Techmeme founder Gabe Rivera has announced that the technology-news aggregator will begin rewriting headlines on the links it posts — a small change, but one that also illustrates how much the balance of power in media is shifting.

Techmeme, the technology-news aggregator run by Gabe Rivera, doesn’t announce changes to its editorial process that often, but when it does they are usually interesting — like the time the site launched “native advertising,” long before it became a topic of conversation in the media-sphere, or when Rivera announced that human editors are as important as algorithms (which, for those who don’t know him, is quite an admission). Now, the site has said it is going to start rewriting headlines for the posts that it aggregates.

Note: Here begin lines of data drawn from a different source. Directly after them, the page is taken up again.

/-- The issue checks of MMAS (R168, R175), of what the walk reads: A in the k-groups that have a block, B if there is one. Of the
ALIGN and ABOUND that it may have, the descriptor's comes first, then the barrier's, then the operands' (DESIGN CHOICE, Log 64). -/
def checkMmas (s : State) (acc : Nat) (n : Nest) (a b : BitVec 4) (sel : BitVec 3) (fl : Bool) : Option (Cause × DWord) :=
  let x := s.ctx
  let w := x.mcfg
  let k := nestCount n 0
  let d := x.ra (8 + sel.setWidth 4)
  if !tilesAllocated x acc (resultTiles x) then some (.prot, Config.freeInfo s.wall s.cur)
  else if (accFmtOf w x.mlat = .f64 ∧ acc % 2 = 1) ∨ k = 0 ∨ k % 8 ≠ 0 ∨ cfgBsrc w = 2 ∨ cfgB w = 11
    ∨ cfgFmtsValid x = false then some (.illegal, 0)
  else match checkS d 16 (16 + k / 8) with
    | some f => some f
    | none =>
      let bar := (s.me.rWord d.toNat).setWidth 64
      match (if bar = 0 then none else checkBarrier bar) with
      | some f => some f
      | none =>
        let sk := skipBytes s.me d.toNat k
        match checkRanges ((if cfgAsrc w = 0 then
              mmaRanges n 1 (x.ra a) false false (elemBytes (cfgA w)) (fun _ kk => decide (sk.getD (kk / 8) 0 ≠ 0)) else [])
          ++ (if cfgBsrc w = 0 ∧ presentBlocks sk ≠ 0 then [(x.ra b, elemBytes (cfgB w), 64 * presentBlocks sk)] else [])) with
        | some f => some f
        | none => checkFormat s acc fl

/-! ### Holds (R169) -/

/-- Engine cycles until the array is free of a command. -/
def MCmd.remaining (m : MCmd) : Nat := 12 + m.arrayTime - m.age

/-- The array is held by an earlier command past this command's c+12, or sixteen commands are outstanding (R169).
When both hold at once the bubbles come first (DESIGN CHOICE, Log 61). -/
def arrayHold (counted : Bool) (s : State) : Option Hold :=
  if counted && decide (16 ≤ (s.me.cmds.filter (fun m => m.ctx = s.who ∧ m.kind ≠ .mmas ∧ m.discarded = false)).length) then some .bubble
  else if s.me.cmds.any (fun m => decide (12 < m.remaining)) then some .array else none

/-! ### Issue -/

/-- A command with what every kind reads at issue (R167). -/
def newCmd (s : State) (kind : MKind) (acc : Nat) (n : Nest) (a b : BitVec 4) (accumulate : Bool) : MCmd :=
  let x := s.ctx
  { id := s.me.seq, ctx := s.who, kind := kind, acc := acc, tile := x.phys acc, cfg := x.mcfg, scale := x.mscale,
    nest := n, levels := 1, baseA := x.ra a, baseB := x.ra b, accumulate := accumulate, mlat := x.mlat,
    mlatBase := x.mlatBase, heap := { base := x.heapBase, lim := x.heapLim, off := x.heapOff },
    fmtA := x.rfmt (cfgAfx x.mcfg), fmtB := x.rfmt (cfgBfx x.mcfg), issued := x.clock, due := 0, age := 0, period := 1,
    total := 0, skip := 0, next := 0, arrayTime := 0, skips := [], barrier := 0, event := false, tileFmt := .f32,
    sums := [], partials := [], blockSums := [], blockStep := 0, flags := 0, rowsUsed := 64, colsUsed := 64,
    poison := [], portRow := 0, portPoison := false, stall := none, wWait := false,
    fetchA := 0, fetchB := 0, fetchVal := [], fetchBad := [], pages := [], scaleRows := [], scaleBad := [],
    part := x.part, priv := x.priv }

/-- A restarted command clears VALID at issue (R180). -/
def Ctx.clearRestart (x : Ctx) (step : Option Nat) : Ctx :=
  if step.isSome then { x with rowProg := x.rowProg &&& 0x7FFFFFFF } else x

/-- Issue an MMA or MMV: its commit is an exposed result (R171). -/
def State.issueCmd (s : State) (m : MCmd) : State :=
  let s1 := s.updCore (fun c => { c with cmds := c.cmds ++ [m] })
  s1.emit (24 + m.arrayTime) [.commit m.id]

/-- Issue an MMAS: it commits on the core's unfrozen cycles and has no exposed result (R171, R175). -/
def State.issueMmas (s : State) (m : MCmd) : State :=
  s.updCore (fun c => { c with seq := c.seq + 1, cmds := c.cmds ++ [{ m with due := c.ucyc + 24 + m.arrayTime }] })

/-- Abandon every command of a context that has not committed (R178): no commit, no replay entry, its rows at the port
discarded. -/
def State.stopMatrix (s : State) (who : Nat) : State :=
  let mine := (s.me.cmds.filter (fun m => m.ctx = who)).map MCmd.id
  let drop := fun (l : List Pend) => l.filter (fun e => !e.writes.any (fun w => match w with
    | .commit i => mine.contains i
    | _ => false))
  s.updCore (fun c =>
    let x := c.ctx who
    let c1 := c.setCtx who { x with pend := drop x.pend, replay := drop x.replay }
    { c1 with cmds := c1.cmds.filter (fun m => m.ctx ≠ who)
              port := c1.port.map (fun p => if p.ctx = who then { p with dropped := true } else p) })

/-- The accumulator format of MZERO's fl (R176). -/
def zeroFmt (f : BitVec 2) : AccFmt := if f = 0 then .i32 else if f = 1 then .f32 else .f64

/-- The checks of MLAT (R177). -/
def checkMlat (s : State) (u : BitVec 5) (a : BitVec 4) (l : BitVec 2) : Option (Cause × DWord) :=
  let v := s.ctx.rs u
  if v.extractLsb' 2 30 ≠ 0 ∨ v.extractLsb' 0 2 = 3 ∨ lfmtValid (s.ctx.rlfmt l.toNat) = false then some (.illegal, 0)
  else if v = 1 then
    if (s.ctx.ra a).toNat % 2 ≠ 0 then some (.align, s.ctx.ra a)
    else if Config.aSize ≤ (s.ctx.ra a).toNat then some (.abound, s.ctx.ra a) else none
  else none

/-- MCFG writes the matrix configuration; a word that names no operand pair traps ILLEGAL (R166). -/
def actMcfg (g : BitVec 4) (u : BitVec 5) : Act :=
  { guard := g
    uses := [.s u]
    check := fun s => if cfgValid (s.ctx.rs u) then none else some (.illegal, 0)
    perform := fun _ s0 s => s.updCtx (fun x => { x with mcfg := s0.ctx.rs u }) }

/-- MCFG (R166), alone in its bundle. -/
def execMcfg (g : BitVec 4) (u : BitVec 5) (s : State) : Out := runAlone (.mcfg g u) (actMcfg g u) s

/-- MCFG.r writes the readout scale, any FP32 value (R166). -/
def actMcfgR (g : BitVec 4) (u : BitVec 5) : Act :=
  { guard := g
    uses := [.s u]
    perform := fun _ s0 s => s.updCtx (fun x => { x with mscale := s0.ctx.rs u }) }

/-- MCFG_R (R166), alone in its bundle. -/
def execMcfgR (g : BitVec 4) (u : BitVec 5) (s : State) : Out := runAlone (.mcfgR g u) (actMcfgR g u) s

/-- MMA issues a command that walks its nest and commits at c+24+Q*p (R172, R180). With BSRC = 2 the field ab is reserved and
must be 0, as every reserved field, at decode (R20). -/
def actMma (g : BitVec 4) (c : BitVec 6) (n : BitVec 3) (a b : BitVec 4) (u : BitVec 3) (f : BitVec 1) : Act :=
  { guard := g
    uses := [.a a]
    usesMem := fun st => if cfgBsrc st.ctx.mcfg ≠ 2 ∧ st.ctx.poisoned (.a b) = true then some 0 else none
    banned := fun st => decide (cfgBsrc st.ctx.mcfg = 2 ∧ b ≠ 0)
    check := fun st => checkMma st c.toNat (st.ctx.rn n.toNat) a b (u.toNat + 1) (f = 1)
    hold := arrayHold true
    perform := fun _ s0 st =>
      let x := s0.ctx
      let nest := x.rn n.toNat
      let p := pairOf x.mcfg
      let step := restartStep x c.toNat 0
      let q := mmaChunks nest (u.toNat + 1) p.1
      let m := newCmd s0 .mma c.toNat nest a b (f = 1 || step.isSome)
      (st.updCtx (fun y => y.clearRestart step)).issueCmd
        { m with id := st.me.seq, levels := u.toNat + 1, period := p.2.1, total := q, skip := step.getD 0,
                 arrayTime := (q - step.getD 0) * p.2.1 } }

/-- MMA (R172), alone in its bundle. -/
def execMma (g : BitVec 4) (c : BitVec 6) (n : BitVec 3) (a b : BitVec 4) (u : BitVec 3) (f : BitVec 1) (s : State) : Out := runAlone (.mma g c n a b u f) (actMma g c n a b u f) s

/-- MMAS issues a block-sparse command (R175); the barrier's address in the descriptor is an address that it consumes (R393). Bytes 8 to 15
of the descriptor and bits [31:1] of its second word are not looked at (DESIGN CHOICE, Log 64). -/
def actMmas (g : BitVec 4) (c : BitVec 6) (n : BitVec 3) (a b : BitVec 4) (u : BitVec 3) (f : BitVec 1) : Act :=
  { guard := g
    uses := [.a a, .a b, .a (8 + u.setWidth 4)]
    usesMem := fun st =>
      let d := st.ctx.ra (8 + u.setWidth 4)
      if (checkS d 16 4).isNone && st.me.wordPoison d.toNat then some d else none
    check := fun st => checkMmas st c.toNat (st.ctx.rn n.toNat) a b u (f = 1)
    hold := arrayHold false
    perform := fun _ s0 st =>
      let x := s0.ctx
      let nest := x.rn n.toNat
      let p := pairOf x.mcfg
      let d := (x.ra (8 + u.setWidth 4)).toNat
      let sk := skipBytes s0.me d (nestCount nest 0)
      let per := (8 + p.1 - 1) / p.1
      let q := (sk.filter (fun b => b ≠ 0)).length * per
      let m := newCmd s0 .mmas c.toNat nest a b (f = 1)
      st.issueMmas { m with id := st.me.seq, period := p.2.1, total := q, arrayTime := q * p.2.1, skips := sk,
                            poison := if skipPoison s0.me d (nestCount nest 0) then (List.range 4096).map (fun e => (e, true)) else [],
                            barrier := (s0.me.rWord d).toNat, event := (s0.me.rWord (d + 4)).getLsbD 0 } }

/-- MMAS (R175), alone in its bundle. -/
def execMmas (g : BitVec 4) (c : BitVec 6) (n : BitVec 3) (a b : BitVec 4) (u : BitVec 3) (f : BitVec 1) (s : State) : Out := runAlone (.mmas g c n a b u f) (actMmas g c n a b u f) s

/-- The attributes of the pages of rows, as they stand at issue (R257). -/
def Core.attrsOf (c : Core) (rows : List DWord) : Map Word :=
  rows.foldl (fun m r => m.put (r.toNat / 2048) (c.attrOf r.toNat)) []

/-- MMV streams weight rows from W-space (R174), under the attributes that stand at issue (R257). -/
def actMmv (g : BitVec 4) (c : BitVec 6) (n : BitVec 3) (a b : BitVec 4) (f : BitVec 1) : Act :=
  { guard := g
    uses := [.a a, .a b]
    check := fun st => checkMmv st c.toNat (st.ctx.rn n.toNat) a b (f = 1)
    hold := arrayHold true
    perform := fun _ s0 st =>
      let x := s0.ctx
      let nest := x.rn n.toNat
      let p := pairOf x.mcfg
      let step := restartStep x c.toNat 1
      let rows := nestCount nest 1 * mmvPer x.mcfg nest
      let rpc := (nestCount nest 2 * rowElems (cfgB x.mcfg) + p.2.2 - 1) / p.2.2
      let m := newCmd s0 .mmv c.toNat nest a b (f = 1 || step.isSome)
      (st.updCtx (fun y => y.clearRestart step)).issueCmd
        { m with id := st.me.seq, period := rpc, total := rows, skip := step.getD 0,
                 attrs := s0.me.attrsOf (mmvRows nest (x.ra b) (mmvPer x.mcfg nest)),
                 arrayTime := (rows - step.getD 0) * rpc, rowsUsed := nestCount nest 2, colsUsed := nestCount nest 1 } }

/-- MMV (R174), alone in its bundle. -/
def execMmv (g : BitVec 4) (c : BitVec 6) (n : BitVec 3) (a b : BitVec 4) (f : BitVec 1) (s : State) : Out := runAlone (.mmv g c n a b f) (actMmv g c n a b f) s

/-- MZERO zeroes tiles and sets their format and readout scale (R176). -/
def actMzero (g : BitVec 4) (c : BitVec 6) (u : BitVec 3) (f : BitVec 2) : Act :=
  { guard := g
    check := fun st => if tilesAllocated st.ctx c.toNat (u.toNat + 1) then none
      else some (.prot, Config.freeInfo st.wall st.cur)
    perform := fun _ s0 st => st.emit 1 ((List.range (u.toNat + 1)).map (fun i =>
      .mzero (s0.ctx.phys (c.toNat + i)) (zeroFmt f) s0.ctx.mscale)) }

/-- MZERO (R176), alone in its bundle. -/
def execMzero (g : BitVec 4) (c : BitVec 6) (u : BitVec 3) (f : BitVec 2) (s : State) : Out := runAlone (.mzero g c u f) (actMzero g c u f) s

/-- MLAT sets the binding and copies the LFMT value (R177). -/
def actMlat (g : BitVec 4) (u : BitVec 5) (a : BitVec 4) (l : BitVec 2) : Act :=
  { guard := g
    uses := [.s u, .a a]
    check := fun st => checkMlat st u a l
    perform := fun _ s0 st =>
      let x := s0.ctx
      let mode := (x.rs u).extractLsb' 0 2
      st.updCtx (fun y => { y with
        mlat := (l ++ mode ++ (x.rlfmt l.toNat).extractLsb' 0 8).setWidth 32
        mlatBase := if mode = 1 then x.ra a else 0 }) }

/-- MLAT (R177), alone in its bundle. -/
def execMlat (g : BitVec 4) (u : BitVec 5) (a : BitVec 4) (l : BitVec 2) (s : State) : Out := runAlone (.mlat g u a l) (actMlat g u a l) s

/-- MSTOP abandons the context's commands and clears CX_ROWPROG (R178). -/
def actMstop (g : BitVec 4) : Act :=
  { guard := g
    perform := fun _ s0 st => (st.stopMatrix s0.who).updCtx (fun x => { x with rowProg := 0 }) }

/-- MSTOP (R178), alone in its bundle. -/
def execMstop (g : BitVec 4) (s : State) : Out := runAlone (.mstop g) (actMstop g) s


end Sys2Proof.Machine
end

As with most of his other announcements, this one is interesting in part because of what Rivera says, but also because of what he doesn’t say. What he does say is that many of the headlines that publishers put on their content don’t suit the site’s purpose, which is to communicate as much useful information as possible, as quickly and efficiently as possible — and so he and his team of editors are going to rewrite them in order to fix that problem.

Techmeme is getting an editorial voice

But if you continue beyond just the critique of modern headline writing — which is well worth a read, because it has a lot of truth to it — you get to one of the more interesting parts of the change, which is that Techmeme isn’t going to just rewrite headlines to make them clearer or more explanatory, but is also going to inject some editorializing as well. As Rivera puts it:

“While most of the headlines we write will elevate details present in the story, we may on occasion even use a headline we write to challenge, correct, refute, or even undermine what we’re linking to, if we feel that gets our readers closer to the truth as we see it.”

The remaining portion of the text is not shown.